MNHQ are constantly telling MNers to report, report, report never troll hunt, don't discuss misgivings on the actual thread, etc. Well this is a sure-fire way of putting people off wanting to use the Report function if ever I saw one. It's always with the benefit of hindsight that these "glitches" (aka human cock-ups) come to light, when it's too late. The mess may get cleared up but the reputational harm remains. Trust is very very hard to earn, and very easy to lose.
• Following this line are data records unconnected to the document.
-- ==== Sys2Proof/Safety.lean ====
section
/-! DEFINITION. What counts as a safe run, and the conditions on a state under which statements say that a command takes
effect: a host command accepted, a scalar instruction issued, work under way on a tile. -/

namespace Sys2Proof

/-- The machine takes its next step. -/
def Safe (s : Machine.State) : Prop := ∃ t, Machine.step s = .next t

namespace Machine

/-- The steward takes the command now, reads its ring entry, and no check of R293 refuses it: `d` a D command, `work` it
starts work, `ok` its operands are in range. -/
def State.accepts (s : State) (h : Pkt) (d work ok : Bool) : Bool :=
  s.mayTake h && s.packetReads h && ((s.take h).refusal h d work ok).isNone

/-- The core of a tile issues the instruction at its pc, no library of the steward stands there, and no word of the `n` bytes
there is uncorrectable or wants correcting (R157, R167, R172). -/
def State.fetches (s : State) (t n : Nat) : Bool :=
  let c := (s.tile t).core
  s.issues t && !s.libAt t c.pc && decide (c.pc < 0x20000) &&
    (cellsOf c.pc n).all (fun k => !c.ipoison.contains k && (NMap.get? c.ilatent k).isNone)

/-- The core of a tile issues the 4-byte instruction whose word is `w`. -/
def State.stands (s : State) (t w : Nat) : Bool :=
  s.fetches t 4 && decide ((s.tile t).core.iword (s.tile t).core.pc = w)

/-- Nothing beyond the core itself happens when an instruction of a running invocation commits: no branch is unresolved, the
core is not traced, and no command it works for has a failed item (R170, R295, R472). -/
def State.plain (s : State) (t : Nat) : Bool :=
  (s.tile t).core.ckpts.isEmpty && !s.traced t &&
    (s.worksOn t).all (fun n => match NMap.get? s.works n with
      | some w => !w.items.any (fun i => match i.st with | .ended st _ => decide (st ≠ .ok) | _ => false)
      | none => true)

end Machine
end Sys2Proof
end

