-- ==== Sys2Proof/Certificates/Slice0/Obligations.lean ====
section
/-! DEFINITION. The statements for the provers. Each part of a statement is a proposition of its own under `Sys2Proof.Says`, with
the rules of the spec it follows; an obligation is the conjunction of its parts. A completion part says what `exec` answers on
the occasion its hypotheses name: every hypothesis is on the state and the operands alone. Outside such an occasion a command is
one that could not come, and changes nothing (assumption log entry 3). -/

set_option linter.unusedVariables false

open Sys2Proof Sys2Proof.Machine

namespace Sys2Proof.Says

/-! ### Host commands for the device, contexts and memory (R294 to R298) -/

/-- R294: DEVICE_QUERY returns the free contexts, the free sequence slots and the free KV pool bytes. -/
def deviceQuery : Prop := ∀ (h : Pkt) (s : State), s.accepts h true false true = true →
  exec (.deviceQuery h) s = .next ((s.take h).reply h .ok
    ((256 - s.ctxs.length) + (1024 - (s.seqs.filter (fun e => e.2.state != 0)).length) * 2 ^ 16)
    (((List.range 16).map (s.take h).kvFree).sum))

/-- R294: DEVICE_NOP replies ST_OK and does nothing else. -/
def deviceNop : Prop := ∀ (h : Pkt) (s : State), s.accepts h false false true = true →
  exec (.deviceNop h) s = .next ((s.take h).replyS h .ok)

/-- R296: CTX_CREATE gives the lowest free number a fresh context and replies with it. -/
def ctxCreate : Prop := ∀ (h : Pkt) (seed : W64) (part : Byte) (ref : Bool) (base size : W64) (c : Nat) (s : State),
  s.accepts h true false (part.toNat < 16 && base.toNat % 4096 = 0) = true → s.boot.testMode = false →
  s.partInReset part.toNat = false → (NMap.get? s.parts part.toNat).isSome = true →
  c < 256 → s.ctx? c = none → (∀ b < c, s.ctx? b ≠ none) →
  exec (.ctxCreate h seed part ref base size) s = .next (State.reply
    { s.take h with
      ctxs := NMap.put s.ctxs c (Ctx.fresh seed.toNat part.toNat ref base.toNat size.toNat s.boot.keyNext)
      ctrs := NMap.del s.ctrs (0x305000 + 8 * c)
      boot := { s.boot with keyNext := s.boot.keyNext + 1 } } h .ok c 0)

/-- R296: CTX_CREATE with every number in use answers ST_NO_RESOURCE. -/
def ctxCreateFull : Prop := ∀ (h : Pkt) (seed : W64) (part : Byte) (ref : Bool) (base size : W64) (s : State),
  s.accepts h true false (part.toNat < 16 && base.toNat % 4096 = 0) = true → s.boot.testMode = false →
  s.partInReset part.toNat = false → (∀ b < 256, s.ctx? b ≠ none) →
  exec (.ctxCreate h seed part ref base size) s = .next ((s.take h).replyS h .noResource)

/-- R401: CTX_DESTROY asks for a context reset of the context the packet names that removes it and answers the packet at its end. -/
def ctxDestroy : Prop := ∀ (h : Pkt) (s : State), s.accepts h true false true = true → (s.ctx? h.ctx.toNat).isSome = true →
  exec (.ctxDestroy h) s = .next (((s.take h).askReset ((s.take h).newReset .context h.ctx.toNat [h] []
    [h.ctx.toNat] [h.ctx.toNat])).pumpResets)

/-- R401: CTX_RESET asks for a context reset of the context the packet names that keeps it and answers the packet at its end. -/
def ctxReset : Prop := ∀ (h : Pkt) (s : State), s.accepts h true false true = true → (s.ctx? h.ctx.toNat).isSome = true →
  exec (.ctxReset h) s = .next (((s.take h).askReset ((s.take h).newReset .context h.ctx.toNat [h] []
    [h.ctx.toNat] [])).pumpResets)

/-- R297: CTX_QUERY returns the sticky status in bits 0 to 4, whether the context is suspended (8), whether a not-present fault
is pending (9), its reference mode (10) and its open slots, and clears the sticky status when asked to. -/
def ctxQuery : Prop := ∀ (h : Pkt) (clear : Bool) (x : Ctx) (s : State), s.accepts h false false true = true →
  s.ctx? (s.pktCtx h) = some x →
  exec (.ctxQuery h clear) s = .next (State.reply
    (if clear then (s.take h).stickyClear (s.pktCtx h) else s.take h) h .ok
    ((s.take h).stickyOf (s.pktCtx h) + (if x.suspended then 2 ^ 8 else 0)
      + (if x.susp.any (fun f => f.2.2 = 1) then 2 ^ 9 else 0) + (if x.refMode then 2 ^ 10 else 0))
    (s.seqs.filter (fun e => e.2.state != 0 && e.2.ctx = s.pktCtx h)).length)

/-- R297: CTX_RESUME with a not-present fault pending resumes the context; without one it answers ST_REJECTED. -/
def ctxResume : Prop := ∀ (h : Pkt) (s : State), s.accepts h false false true = true →
  exec (.ctxResume h) s = .next (if s.faultPending (s.pktCtx h) then
      ((s.take h).resumeFaults (s.pktCtx h)).replyS h .ok else (s.take h).replyS h .rejected)

/-- R220, R297: CTX_FAULT_ABORT ends each transfer that faulted not present with ST_TRANSLATION_FAULT, then resumes the
context. -/
def ctxFaultAbort : Prop := ∀ (h : Pkt) (x : Ctx) (s : State), s.accepts h false false true = true →
  s.ctx? (s.pktCtx h) = some x → x.susp.any (fun f => f.2.2 = 1) = true →
  exec (.ctxFaultAbort h) s = .next ((((x.susp.filter (fun f => f.2.2 = 1)).foldl (fun s f =>
      match (s.tile f.1).xfers.find? (fun q => q.ticket = f.2.1) with
      | some q => s.abortX f.1 q .translationFault
      | none => s) (s.take h)).resumeFaults (s.pktCtx h)).replyS h .ok)

/-- The page sizes of R298, by code. -/
def pageBytes (ps : Byte) : Nat := if ps.toNat = 0 then 4096 else if ps.toNat = 1 then 0x200000 else 0x40000000

/-- R298: the operands of MEM_MAP that are in range: page size and leaf bits defined, addresses and length multiples of the page,
the range below 2^52. -/
def mapOperands (va pa len : W64) (ps leaf : Byte) : Bool :=
  decide (ps.toNat < 3) && decide (leaf.toNat < 32) && decide (leaf.toNat / 8 < 2) &&
  decide (va.toNat + len.toNat ≤ 2 ^ 52) && va.toNat % pageBytes ps = 0 && pa.toNat % pageBytes ps = 0 &&
  len.toNat % pageBytes ps = 0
People are still talking about the Jeffrey-gate hack years after the event and now Report-gate.
I've been saying from the start (pre-go live) that the lack of controlled end-user testing is a shocking and highly risky strategy when you're talking about a public (and highly visible) platform like this. Asking MNers to "test some stuff" when they are not paid to do that and not qualified (good testing is a very skilled profession), is poor practice. Testing isn't only about "does it work", it's also about picking up risk areas that the untrained eye may not even realise is a problem. If I was the head of MN no way would I give such an important part of a new platform launch to unpaid, untrained, unqualified (no offence meant but it is a fact) "testers" who don't have skin in the game in MNHQ and won't be called to account if the law is broken in plain sight.
It's through controlled testing that you get to know of, document and mitigate potential security holes (in this case, that can be caused by procedural human error). If this platform software is a US product, they don't know the meaning of GDPR now DPA2018, Europe and U.K. are leaders in ensuring people's privacy is maintained by law, so it can be missed during the development cycle of this platform in a country that doesn't value data privacy, and that gap has to be plugged by human intervention (ie procedure/documented work practices, which HQ now admits was missed. I always have the perception they're "winging it" and perception can be 9/10th of reality!